theorem Module.waitingOf_fade (hw : m.waitingOf e ≠ []) : (m.fade e n).waitingOf e = m.waitingOf e ++ [n] := by
  rw [Module.fade_eq hnone, if_pos hw, Module.waitingOf_setWaiting]

theorem Module.swapOf_fade (hw : m.waitingOf e = []) (hauto : m.isOn (K.lpeCtrl_AUTO_SWAP e) = true)
    (hspare : m.hasSpare e n = true) : (m.fade e n).swapOf e = some (m.newSwap e n false) := by
  rw [Module.fade_eq hnone, if_neg (not_not_intro hw), if_pos ⟨hauto, hspare⟩, Module.swapOf_putSwap]

end

/-! ### One average of a laser (R55) -/

/-- The average shows. -/
def Module.showAverage (m : Module) (e n : Nat) (tap : BitVec 16) (bias : BitVec 12) : Module :=
  (m.setF (K.lpeLsrPwr_TAP e n) tap.toNat).setF (K.lpeLsrBias_BIAS e n) bias.toNat

theorem Module.showAverage_eq (m : Module) (e n : Nat) (tap : BitVec 16) (bias : BitVec 12) :
    (m.setF (K.lpeLsrPwr_TAP e n) tap.toNat).setF (K.lpeLsrBias_BIAS e n) bias.toNat = m.showAverage e n tap bias := rfl

theorem Module.getF_showAverage_ne (m : Module) (e n : Nat) (tap : BitVec 16) (bias : BitVec 12) {k : FKey}
    (hpwr : k.reg ≠ .lpeLsrPwr) (hbias : k.reg ≠ .lpeLsrBias) : (m.showAverage e n tap bias).getF k = m.getF k := by
  unfold Module.showAverage
  rw [Module.getF_setF_ne _ _ fun h => hbias (congrArg FKey.reg h).symm,
    Module.getF_setF_ne _ _ fun h => hpwr (congrArg FKey.reg h).symm]

theorem Module.drives_showAverage (m : Module) (e n : Nat) (tap : BitVec 16) (bias : BitVec 12) :
    (m.showAverage e n tap bias).drives e n = m.drives e n := by
  unfold Module.drives Module.role
  rw [m.getF_showAverage_ne e n tap bias (by simp) (by simp)]

/-- A laser that drives no wavelength is not judged. -/
theorem Module.laserAverage_undriven {m : Module} {e n : Nat} (h : m.drives e n = false) (tap : BitVec 16) (bias : BitVec 12) :
    m.laserAverage e n tap bias = m.showAverage e n tap bias :=
  if_pos (by rw [← Module.showAverage, Module.drives_showAverage, h]; rfl)

/-- The module once a third fading average in a row has been taken, its laser not at its end of life. -/
def Module.thirdFading (m : Module) (e n : Nat) (tap : BitVec 16) (bias : BitVec 12) : Module :=
  let m := m.showAverage e n tap bias
  (({ m with lpe := { m.lpe with fadeRun := Tbl.put m.lpe.fadeRun (e, n) 3 } }).setB (K.lpeLsrStat_FADE_MET e n) true).setB
    (K.lpeLsrStat_EOL_MET e n) false

theorem Module.laserAverage_fades {m : Module} {e n : Nat} {tap : BitVec 16} {bias : BitVec 12} (hdrives : m.drives e n = true)
    (hrun : Tbl.get m.lpe.fadeRun 0 (e, n) = 2)
    (hfades : tap.toInt ≤ (Config.laserCommissioned e n (m.laserLambda e n)).toInt - 100)
    (hlives : (Config.laserCommissioned e n (m.laserLambda e n)).toInt - 250 < tap.toInt)
    (hbias : bias.toNat < (Config.laserMaxBias e n).toNat) (hspare : (e, n) ∉ m.lpe.noSpare) (hwaits : n ∉ m.waitingOf e) :
    m.laserAverage e n tap bias = (m.thirdFading e n tap bias).fade e n := by
  have hlambda : (m.showAverage e n tap bias).laserLambda e n = m.laserLambda e n :=
    m.getF_showAverage_ne e n tap bias (by simp) (by simp)
  have hrun' : Tbl.get (m.showAverage e n tap bias).lpe.fadeRun 0 (e, n) = 2 := hrun
  have hspare' : (m.thirdFading e n tap bias).lpe.noSpare.contains (e, n) = false :=
    Bool.eq_false_iff.2 fun h => hspare (List.contains_iff_mem.1 h)
  have hwaits' : ((m.thirdFading e n tap bias).waitingOf e).contains n = false :=
    Bool.eq_false_iff.2 fun h => hwaits (List.contains_iff_mem.1 h)
  have hfading : (decide (tap.toInt ≤ (Config.laserCommissioned e n (m.laserLambda e n)).toInt - 100) ||
      decide (9 * (Config.laserMaxBias e n).toNat ≤ 10 * bias.toNat)) = true := by simp [hfades]
  have heol : (decide (tap.toInt ≤ (Config.laserCommissioned e n (m.laserLambda e n)).toInt - 250) ||
      decide ((Config.laserMaxBias e n).toNat ≤ bias.toNat)) = false := by
    simp only [Bool.or_eq_false_iff, decide_eq_false_iff_not]
    omega
  unfold Module.laserAverage
  simp only [Module.showAverage_eq, Module.drives_showAverage, hdrives, hlambda, hfading, heol, hrun', Bool.not_true,
    Bool.false_and, Bool.false_eq_true, if_true, if_false]
  exact if_pos ⟨trivial, hspare', hwaits'⟩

════

Problem statement
Looking at the entries above, how many lines contain "hbias"? State the number and nothing more.

Reply to the exercise
3